When insects try to eat the Robusta plant, they are paralyzed or killed. The ease of growing and its ability to withstand harsh conditions have resulted in robusta becoming the cheaper and somewhat inferior quality substitute for Arabica in a large number of the blends and almost all instant coffees.
The various varieties of Arabica coffees range in taste from mildly sweet to sharp and tangy. Their unroasted beans smell like blueberries and once roasted the smell turns sugary and fruitier.
Robusta however produces coffee that has a more bitter taste with a smell that resembles ‘burnt rubber’. Good quality robusta’s are uncommon but available in Italy where dark roasted robusta’s are appreciated for the crema they produce on espressos.
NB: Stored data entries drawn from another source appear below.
-- ==== Sys2Proof/Machine/Cmp.lean ====
section
/-! DEFINITION. The two compression schemes (chapter 8): fixed-rate code blocks and segments, and the zip format. -/

namespace Sys2Proof.Machine

/-! ### Bit strings -/

/-- The `n` low bits of `v`, least significant first (R328). -/
def bitsOf (n v : Nat) : List Bool := (List.range n).map fun i => bit v i

/-- The number a list of bits spells, least significant first. -/
def natOfBits : List Bool → Nat
  | [] => 0
  | b :: t => b2n b + 2 * natOfBits t

/-- Bits packed into whole bytes, least significant first, the last byte filled with zeros. -/
def packBits (l : List Bool) : List Byte := le (cdiv l.length 8) (natOfBits l)

/-- The bits of a byte string. -/
def bytesBits (l : List Byte) : List Bool := (l.map fun b => bitsOf 8 b.toNat).flatten

/-! ### Fixed-rate code blocks (R316 to R319) -/

/-- Position `i` of an 8 × 8 block is an odd position. -/
def frOdd (i : Nat) : Bool := i % 8 % 2 == 1 && i / 8 % 2 == 1

/-- The smallest s up to `fuel` for which r >> s fits w bits. -/
def frShift (w r : Nat) : Nat → Nat → Nat
  | 0, s => s
  | fuel + 1, s => if r >>> s ≤ 2 ^ w - 1 then s else frShift w r fuel (s + 1)

/-- Step exponent of position `i`. -/
def frStep (sh : Nat) (fine : Bool) (i : Nat) : Nat := if frOdd i && !fine then sh + 1 else sh

/-- Width of the code at position `i`. -/
def frWidth (w i : Nat) : Nat := if frOdd i then w - 1 else w

/-- One block of 64 codes encoded with block width `w` (R316, R317). -/
def frEncode (w : Nat) (v : List Int) : List Byte :=
  let base := v.foldl (fun a x => if x < a then x else a) 127
  let top := v.foldl (fun a x => if a < x then x else a) (-128)
  let r := (top - base).toNat
  let sh := frShift w r 7 0
  let fine := decide (r >>> sh ≤ 2 ^ (w - 1) - 1)
  let codes := ((List.range 64).map fun i =>
    bitsOf (frWidth w i) ((v.getD i 0 - base).toNat >>> frStep sh fine i)).flatten
  packBits (bitsOf 8 (ofInt base 8) ++ bitsOf 3 sh ++ [fine] ++ bitsOf 4 0 ++ codes)

/-- The codes of a block, or none when it is invalid (R318, R319). -/
def frDecode (w : Nat) (b : List Byte) : Option (List Int) :=
  let n := leNat b
  let sh := bits n 8 3
  if (if w = 4 then 4 else 6) < sh ∨ bits n 12 4 ≠ 0 then none
  else
    let base := toInt n 8
    let fine := bit n 11
    some ((List.range 64).foldl (fun (acc : List Int × Nat) i =>
      let k := frStep sh fine i
      let c := bits n acc.2 (frWidth w i)
      let h : Int := if k = 0 then 0 else (2 ^ (k - 1) : Nat)
      let x := base + (c * 2 ^ k : Nat) + h
      (acc.1 ++ [if 127 < x then 127 else x], acc.2 + frWidth w i)) ([], 16)).1

/-- Bytes of a block. -/
def frBytes (w : Nat) : Nat := if w = 4 then 32 else 16

/-- Code blocks of a segment of `rows` rows, `wd` wide, with `c` planes (R323). -/
def frBlocks (rows wd c : Nat) : Nat := c * cdiv rows 8 * cdiv wd 8

/-- The 64 codes of block (plane, block row, block column) of a segment, with padding (R322); `val` reads a code. -/
def frGather (rows wd : Nat) (val : Nat → Nat → Nat → Int) (c br bc : Nat) : List Int :=
  (List.range 64).map fun i =>
    val c (Nat.min (rows - 1) (br * 8 + i / 8)) (Nat.min (wd - 1) (bc * 8 + i % 8))

/-- A segment encoded (R323), with its last page filled with zeros. -/
def frEncodeSeg (w rows wd c : Nat) (val : Nat → Nat → Nat → Int) : List Byte :=
  let nb := cdiv rows 8
  let nc := cdiv wd 8
  let body := ((List.range (c * nb * nc)).map fun k =>
    frEncode w (frGather rows wd val (k / (nb * nc)) (k / nc % nb) (k % nc))).flatten
  padTo (cdiv body.length 2048 * 2048) body

/-! ### Zip blocks (section 8.4) -/

/-- A zip format (Table 8-5): exponent bits and mantissa bits. -/
structure ZipFmt where
  eb : Nat
  mb : Nat
deriving DecidableEq, Repr

/-- The zip format of a tensor format. -/
def zipFmt (fmt : Nat) : ZipFmt := if fmt = 4 then ⟨4, 3⟩ else if fmt = 5 then ⟨5, 2⟩ else ⟨8, 7⟩

def ZipFmt.size (z : ZipFmt) : Nat := 1 + z.eb + z.mb
def ZipFmt.maxE (z : ZipFmt) : Nat := 2 ^ z.eb - 1
def ZipFmt.exp (z : ZipFmt) (v : Nat) : Nat := bits v z.mb z.eb
def ZipFmt.man (z : ZipFmt) (v : Nat) : Nat := v % 2 ^ z.mb
def ZipFmt.sign (z : ZipFmt) (v : Nat) : Bool := bit v (z.eb + z.mb)
/-- A zero value: exponent field 0 and mantissa 0. -/
def ZipFmt.zero (z : ZipFmt) (v : Nat) : Bool := v % 2 ^ (z.eb + z.mb) == 0

/-- The shortest code of a value (Table 8-8). -/
def zipCode (z : ZipFmt) (base v : Nat) : List Bool :=
  if z.zero v then [false]
  else
    let d := z.exp v - base
    if d ≤ 3 then [true, false] ++ bitsOf 2 d
    else if d ≤ 19 then [true, true, false] ++ bitsOf 4 (d - 4)
    else [true, true, true] ++ bitsOf z.eb (z.exp v)

/-- A block's exponent portion and value portion, and its KIND (R329 to R333). -/
def zipEncode (z : ZipFmt) (tag : Nat) (vs : List Nat) : List Byte × List Byte × Nat :=
  let hdr := fun kind elen nz base =>
    bitsOf 4 (tag % 16) ++ bitsOf 2 kind ++ bitsOf 2 0 ++ bitsOf 8 elen ++ bitsOf 6 nz ++ bitsOf 8 base ++ bitsOf 2 0
  let vhdr := fun n => bitsOf 4 (tag % 16) ++ bitsOf 7 n ++ bitsOf 5 0
  if vs.all (· == 0) then (packBits (hdr 2 0 0 0), packBits (vhdr 0), 2)
  else
    let nzv := vs.filter fun v => !z.zero v
    let base := match nzv with | [] => 0 | _ => nzv.foldl (fun a v => Nat.min a (z.exp v)) z.maxE
    let code := (vs.map fun v => zipCode z base v).flatten
    if code.length ≤ 128 then
      let body := (vs.map fun v => z.sign v :: (if z.zero v then [] else bitsOf z.mb (z.man v))).flatten
      (packBits (hdr 0 code.length nzv.length base ++ code), packBits (vhdr (cdiv body.length 8) ++ body), 0)
    else
      let body := (vs.map fun v => bitsOf z.size v).flatten
      (packBits (hdr 1 0 32 0), packBits (vhdr (cdiv body.length 8) ++ body), 1)

/-- One complete code read from the front of a bit string: `none` when it is cut short. A code is 0 for a zero value,
or the exponent field (or an offset from BASE) of another. -/
def zipNext (z : ZipFmt) (base : Nat) : List Bool → Option (Option Nat × List Bool)
  | false :: t => some (none, t)
  | true :: false :: t => if t.length < 2 then none else some (some (base + natOfBits (t.take 2)), t.drop 2)
  | true :: true :: false :: t => if t.length < 4 then none else some (some (base + 4 + natOfBits (t.take 4)), t.drop 4)
  | true :: true :: true :: t => if t.length < z.eb then none else some (some (natOfBits (t.take z.eb)), t.drop z.eb)
  | _ => none

/-- Up to `n` codes read from a bit string: the codes and what is left. -/
def zipCodes (z : ZipFmt) (base : Nat) : Nat → List Bool → List (Option Nat) × List Bool
  | 0, l => ([], l)
  | n + 1, l =>
    match zipNext z base l with
    | none => ([], l)
    | some (c, l') => let r := zipCodes z base n l'; (c :: r.1, r.2)

/-- The values of a coded block's value body. -/
def zipValues (z : ZipFmt) : List (Option Nat) → List Bool → List Nat
  | [], _ => []
  | none :: cs, l => (if l.headD false then 2 ^ (z.eb + z.mb) else 0) :: zipValues z cs (l.drop 1)
  | some e :: cs, l =>
    ((if l.headD false then 2 ^ (z.eb + z.mb) else 0) + e * 2 ^ z.mb + natOfBits ((l.drop 1).take z.mb)) ::
      zipValues z cs (l.drop (1 + z.mb))

/-- Bytes an exponent portion occupies, by its header (R341). -/
def zipExpLen (h : Nat) : Nat := 4 + cdiv (bits h 8 8) 8
/-- Bytes a value portion occupies, by its header (R341). -/
def zipValLen (h : Nat) : Nat := 2 + bits h 4 7

/-- A block decoded (R334), or the reason it is malformed (Table 8-10). -/
def zipDecode (z : ZipFmt) (ep vp : List Byte) : Nat ⊕ List Nat :=
  let h := nat ep 0 4
  let vh := nat vp 0 2
  let kind := bits h 4 2
  let elen := bits h 8 8
  let nz := bits h 16 6
  let base := bits h 22 8
  let vb := bits vh 4 7
  let ebits := (bytesBits (ep.drop 4)).take (8 * cdiv elen 8)
  let vbits := bytesBits ((vp.drop 2).take vb)
  let want := if kind = 0 then cdiv (32 + z.mb * nz) 8 else if kind = 1 then 4 * z.size else 0
  let vpad := if kind = 0 && vb == want then vbits.drop (32 + z.mb * nz) else []
  if kind = 3 ∨ bits h 6 2 ≠ 0 ∨ bits h 30 2 ≠ 0 ∨ bits vh 11 5 ≠ 0 ∨ (ebits.drop elen).any id ∨ vpad.any id then .inl 1
  else if 128 < elen ∨ (kind = 0 ∧ 32 < nz) ∨ (kind = 1 ∧ nz ≠ 32) ∨ (kind = 2 ∧ nz ≠ 0) ∨ (kind ≠ 0 ∧ elen ≠ 0) ∨
      z.maxE < base ∨ (kind ≠ 0 ∧ base ≠ 0) then .inl 2
  else
    let r := zipCodes z base 32 (ebits.take elen)
    if kind = 0 ∧ r.1.length < 32 then .inl 3
    else if kind = 0 ∧ r.2 ≠ [] then .inl 4
    else if kind = 0 ∧ (r.1.filter Option.isSome).length ≠ nz then .inl 5
    else if vb ≠ want then .inl 6
    else if kind = 0 ∧ r.1.any (fun c => decide (z.maxE < c.getD 0)) then .inl 7
    else if kind = 2 then .inr (List.replicate 32 0)
    else if kind = 1 then .inr ((chunks z.size 32 vbits).map natOfBits)
    else .inr (zipValues z r.1 vbits)

/-! ### Zip segments (section 8.6) -/

/-- What the decoding of a segment found. Events are (code, arguments after the tensor, plane and row); a malformed
block is (reason, block, expected tag). -/
structure ZipRun where
  out : List (Option (List Nat)) := []
  events : List (Nat × List (Nat × Nat)) := []
  bad : List (Nat × Nat × Nat) := []
  resync : Nat := 0
  lost : Bool := false
  lenErr : Nat := 0
deriving DecidableEq, Repr

/-- A block handled as malformed. -/
def ZipRun.fail (r : ZipRun) (reason blk : Nat) : ZipRun :=
  { r with out := r.out ++ [none], bad := r.bad ++ [(reason, blk, blk % 16)] }

/-- Block `t` lost by drift or a portion skipped (event 0x0703). -/
def ZipRun.drift (r : ZipRun) (stream kind t : Nat) : ZipRun :=
  { r with resync := r.resync + 1, events := r.events ++ [(0x0703, [(1, stream), (1, kind), (1, t % 16)])] }

/-- The remaining `n` blocks from `t` handled as malformed. -/
def ZipRun.rest (r : ZipRun) (t n : Nat) : ZipRun := loop n r fun r i => r.fail 0 (t + i)

/-- A stream ends before block `t`: it and the blocks after it are malformed (R344). -/
def ZipRun.short (r : ZipRun) (t n : Nat) : ZipRun :=
  { (r.rest t n) with lenErr := r.lenErr + 1, events := r.events ++ [(0x0705, [(1, 1)])] }

/-- The blocks `t` to `t + n - 1` of a segment whose streams stand at `es` and `vs` (R340 to R344). `again` is set on the
second comparison of Table 8-11. The tags are compared first; a block whose portions reach beyond its segment's end is not read. -/
def zipRun (z : ZipFmt) : Nat → Nat → Nat → Bool → List Byte → List Byte → ZipRun → ZipRun
  | 0, _, _, _, _, _, r => r
  | _ + 1, _, 0, _, es, vs, r =>
    if es.isEmpty && vs.isEmpty then r
    else { r with lenErr := r.lenErr + 1, events := r.events ++ [(0x0705, [(1, 2)])] }
  | fuel + 1, t, n + 1, again, es, vs, r =>
    if es.length < 4 ∨ vs.length < 2 then r.short t (n + 1)
    else
      let eh := nat es 0 4
      let vh := nat vs 0 2
      let te := eh % 16
      let tv := vh % 16
      let es' := es.drop (zipExpLen eh)
      let vs' := vs.drop (zipValLen vh)
      let tt := t % 16
      let prev := (t + 15) % 16
      let next := (t + 1) % 16
      if te = tt ∧ tv = tt then
        if es.length < zipExpLen eh ∨ vs.length < zipValLen vh then r.short t (n + 1)
        else match zipDecode z (es.take (zipExpLen eh)) (vs.take (zipValLen vh)) with
        | .inr v => zipRun z fuel (t + 1) n false es' vs' { r with out := r.out ++ [some v] }
        | .inl why => zipRun z fuel (t + 1) n false es' vs' (r.fail why t)
      else if !again && te == tt && tv == prev then zipRun z fuel t (n + 1) true es vs' (r.drift 1 1 t)
      else if !again && te == prev && tv == tt then zipRun z fuel t (n + 1) true es' vs (r.drift 0 1 t)
      else if !again && te == tt && tv == next then zipRun z fuel (t + 1) n false es' vs ((r.drift 1 2 t).fail 0 t)
      else if !again && te == next && tv == tt then zipRun z fuel (t + 1) n false es vs' ((r.drift 0 2 t).fail 0 t)
      else { (r.rest t (n + 1)) with lost := true, events := r.events ++ [(0x0704, [(2, n + 1)])] }

/-- A segment of `n` blocks decoded from its parts of the two streams. -/
def zipSegment (z : ZipFmt) (n : Nat) (es vs : List Byte) : ZipRun := zipRun z (2 * n + 1) 0 n false es vs {}

/-- A row of values encoded as a segment: the two streams and the KINDs of its blocks (R335). -/
def zipRow (z : ZipFmt) (vals : List Nat) : List Byte × List Byte × List Nat :=
  let n := cdiv vals.length 32
  (List.range n).foldl (fun (acc : List Byte × List Byte × List Nat) i =>
    let e := zipEncode z i ((List.range 32).map fun j => vals.getD (32 * i + j) 0)
    (acc.1 ++ e.1, acc.2.1 ++ e.2.1, acc.2.2 ++ [e.2.2])) ([], [], [])

/-- The expander's bf16 pattern of a value of the format (R153). -/
def expand (fmt v : Nat) : Nat := if fmt = 4 then ofE4m3 v else if fmt = 5 then ofE5m2 v else v

end Sys2Proof.Machine
end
There are a large number of Coffea Arabica varieties grown around the world and most of them are named after the region in which they are cultivated. Ethiopia is known for growing several highly valued varieties which are referred to according to the specific region in the country where they are cultivated.
South and Central America are major coffee producers with Colombian coffee from the region being rather famous.
The well-liked varieties include bourbon, Maragogype, Caturra and Typica. From Guatemala comes Huehuetenango, named after the city in the vicinity of where it is grown in the Cuchumatan mountains. Brazil offers the Santos variety, Uganda provides Bugishu and Indonesia offers Java.
A third type of commercially grown coffee bean is Liberica. It accounts for less than two per cent of the total coffee production in the world. Grown primarily in Malaysia, it is comparable in quality to Coffee Robusta. Coffee beans from Liberica plants are more boat shaped and larger as opposed to the smaller and oval shaped beans of Arabica and round beans of Robusta.